Dr. Vlad Panin, a professor in the Department of Biochemistry and Biophysics at Texas A&M University, said the research team used fruit flies to study certain aspects of muscular dystrophy development. Panin said the research could help medical doctors prescribe adequate therapies.
“Fruit flies are very much like humans in how their genes, cells and organs function during development in adult life and aging,” Panin told AgriLife Today. “We work with fruit flies to get a better understanding of how human glycosylated proteins work since their functions are similar in flies.”
The genetic makeup in flies is more simplified than in humans. The flies also have a shorter life cycle, which aids scientists in genetic experiments.
Panin and his team focused on Protein O-mannosyltransferase, or POMT, an enzyme that modifies properties of other proteins, an essential process for normal function of muscles and the nervous system. When POMT genes are mutated, it is known to cause severe muscular dystrophies and neurological abnormalities.

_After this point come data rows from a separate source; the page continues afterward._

/-! ### The responses -/

/-- The response of a converter to its quantity (R84, R85). -/
def converterResponse (f : Field) (v : Int) : Response :=
  match encodeQuantity f v with
  | some raw => okResponse (raw.setWidth 16) .none
  | none => (Error.invalidArgument (valField v) (fieldFunc f)).response

theorem converterResponse_some {f : Field} {v : Int} {raw : Byte} (h : encodeQuantity f v = some raw) :
    converterResponse f v = okResponse (raw.setWidth 16) .none := by simp [converterResponse, h]

theorem converterResponse_none {f : Field} {v : Int} (h : encodeQuantity f v = none) :
    converterResponse f v = (Error.invalidArgument (valField v) (fieldFunc f)).response := by simp [converterResponse, h]

/-- In IDLE a converter sends its response and latches its quantity and its func code, inside its domain and outside it. -/
theorem convert_eq_respond (f : Field) (v : Int) {s : State} (hp : s.phase = .idle) :
    convert f v s = respond (converterResponse f v) { s with val := v, func := fieldFunc f } := by
  rcases convert_cases f v s with ⟨raw, hraw, h⟩ | ⟨hnone, h⟩
  · rw [h, converterResponse_some hraw]
  · rw [h, converterResponse_none hnone, raise_of_idle]
    exact hp

/-- A converter makes no transaction, so its response is never TransportError (R85). -/
theorem statusBits_converterResponse (f : Field) (v : Int) : (converterResponse f v).statusBits ≠ 2#2 := by
  cases h : encodeQuantity f v with
  | some raw => simp [converterResponse_some h, okResponse, Status.code]
  | none => simp [converterResponse_none h, Error.response, Status.code]

theorem statusBits_okResponse (data : BitVec 16) (side : SideBand) : (okResponse data side).statusBits = 0#2 :=
  statusBits_responseWord .ok 0#4 data side

/-- Settles O20: the response of a converter by its quantity, and of a decoder by its byte. -/
theorem pureCommandsDependOnOperandsOnly : Obligations.PureCommandsDependOnOperandsOnly := by
  intro i hi hn
  rcases eq_converter_or_decoder hi hn with ⟨f, v, rfl⟩ | ⟨f, b, rfl⟩
  · refine ⟨converterResponse f v, statusBits_converterResponse f v, fun hdec => ?_, fun s hp => ?_⟩
    · cases f <;> simp [converter] at hdec
    · exact ⟨_, exec_converter f v s, by rw [convert_eq_respond f v hp]; rfl⟩
  · have hok := statusBits_okResponse (BitVec.ofInt 16 (decodeQuantity f b)) .none
    exact ⟨_, by rw [hok]; decide, fun _ => hok, fun s _ => ⟨_, exec_decoder f b s, rfl⟩⟩

/-! ### The words -/

/-- A field at bit 0 is the value itself (R60, R67). -/
theorem fieldAt_zero {n : Nat} (x : BitVec n) : fieldAt x 0 = x.setWidth 32 := BitVec.shiftLeft_zero _

/-- The response of a raw value is its byte, zero above it (R67). -/
theorem okResponse_byte (raw : Byte) : okResponse (raw.setWidth 16) .none = ⟨raw.setWidth 32, .none⟩ := by
  have hfixed : fieldAt Status.ok.code 30 ||| fieldAt 0#4 26 = 0#32 := by decide
  rw [okResponse, responseWord, hfixed, BitVec.zero_or, fieldAt_zero, BitVec.setWidth_setWidth (by decide)]

theorem ofInt_toNat_byte (raw : Byte) : BitVec.ofInt 32 raw.toNat = raw.setWidth 32 := by
  rw [BitVec.ofInt_natCast, BitVec.ofNat_toNat]

/-! ### Codes and their places -/

theorem fieldMask_eq_shiftLeft (f : Field) :
    fieldMask f = BitVec.ofNat 8 (2 ^ fieldWidth f - 1) <<< fieldShift f := by
  cases f <;> decide

/-- Placing a code keeps the bits the field has room for and shifts them to its position (R53, R55). -/
theorem toNat_place (f : Field) (c : Nat) : (place f c).toNat = c % 2 ^ fieldWidth f * 2 ^ fieldShift f := by
  have hplace : place f c = BitVec.ofNat 8 (c % 2 ^ fieldWidth f) <<< fieldShift f := by
    rw [place, fieldMask_eq_shiftLeft, ← BitVec.shiftLeft_and_distrib, ← BitVec.ofNat_and,
      Nat.and_two_pow_sub_one_eq_mod]
  rw [hplace, BitVec.toNat_shiftLeft, BitVec.toNat_ofNat, Nat.shiftLeft_eq]
  cases f <;> simp only [fieldWidth, fieldShift] <;> omega

theorem encodeQuantity_linear {f : Field} {l : Linear} (hl : linearOf f = some l) (v : Int) :
    encodeQuantity f v = if l.inDomain v then some (place f (l.code v)) else none := by
  simp [encodeQuantity, hl]

theorem inDomain_half_open {l : Linear} (h : l.hiClosed = false) (v : Int) :
    l.inDomain v = true ↔ l.lo ≤ v ∧ v < l.hi := by simp [Linear.inDomain, h]

theorem inDomain_closed {l : Linear} (h : l.hiClosed = true) (v : Int) :
    l.inDomain v = true ↔ l.lo ≤ v ∧ v ≤ l.hi := by simp [Linear.inDomain, h]

/-- Inside its domain the code of a linear field is the floor of the formula, and the field has room for it (R55, R95). -/
theorem code_of_inDomain {f : Field} {l : Linear} {v : Int} (hl : linearOf f = some l) (hv : l.inDomain v = true) :
    (l.code v : Int) = (v - l.offset) / l.step ∧ l.code v < 2 ^ fieldWidth f := by
  cases f with
  | chgv => cases hl
  | chgi =>
    cases hl
    have hbounds := (inDomain_closed rfl v).1 hv
    simp only [Linear.code, fieldWidth] at hbounds ⊢
    omega
  | _ =>
    cases hl
    have hbounds := (inDomain_half_open rfl v).1 hv
    simp only [Linear.code, fieldWidth] at hbounds ⊢
    omega

/-! ### The two kinds of converter -/

section

variable (f : Field) {op failed : Word} {domain : Int → Prop} {raw : Int → Int} {limit : Int}
  (hop : fieldAt 0x2#4 28 ||| fieldAt (fieldFunc f) 24 = op)
  (hfailed : fieldAt Status.invalidArgument.code 30 ||| fieldAt (fieldFunc f) 26 = failed)

include hop hfailed

/-- A converter as R89 to R93 say it, from what its field's converter answers inside the domain and outside it. -/
theorem converts_of_encodeQuantity
    (hin : ∀ v, domain v → raw v < limit ∧ ∃ b, encodeQuantity f v = some b ∧ (b.toNat : Int) = raw v)
    (hout : ∀ v, ¬ domain v → encodeQuantity f v = none) :
    Converts (converter f) op (fieldFunc f) domain raw limit failed := by
  intro v s hp
  refine ⟨?_, fun hv => ?_, fun hv => ?_⟩
  · rw [encode_converter, formatC, hop, fieldAt_zero, valField]
  · obtain ⟨hlimit, b, hb, hraw⟩ := hin v hv
    refine ⟨by omega, hlimit, ?_⟩
    rw [exec_converter, convert_eq_respond f v hp, converterResponse_some hb, okResponse_byte, ← hraw, ofInt_toNat_byte]
    rfl
  · rw [exec_converter, convert_eq_respond f v hp, converterResponse_none (hout v hv), Error.response, responseWord,
      hfailed, fieldAt_zero, valField]
    rfl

It is not well known how POMT genes impact muscles and the nervous system. There is no cure for the diseases associated with defects in these genes. Panin and his team are trying to discover POMT functions by studying fruit flies with mutations in these genes.
The study found that muscle contractions are abnormal in POMT mutations due to neurons not making proper connections in the nervous system. These findings suggest POMT proteins are crucial for sensory neurons to connect normally. These normal connections help control coordinated muscle contractions and body posture.
“Our findings shed light on a novel link between muscle and neural abnormalities in POMT mutant fruit flies, which may help understand similar pathogenic mechanisms in mammals and reveal causes of neurological defects in muscular dystrophies,” Panin said. “We don’t fully yet understand these mechanisms. But we certainly hope that our work will guide future medical studies and will help eventually develop effective therapies for patients with these debilitating diseases.”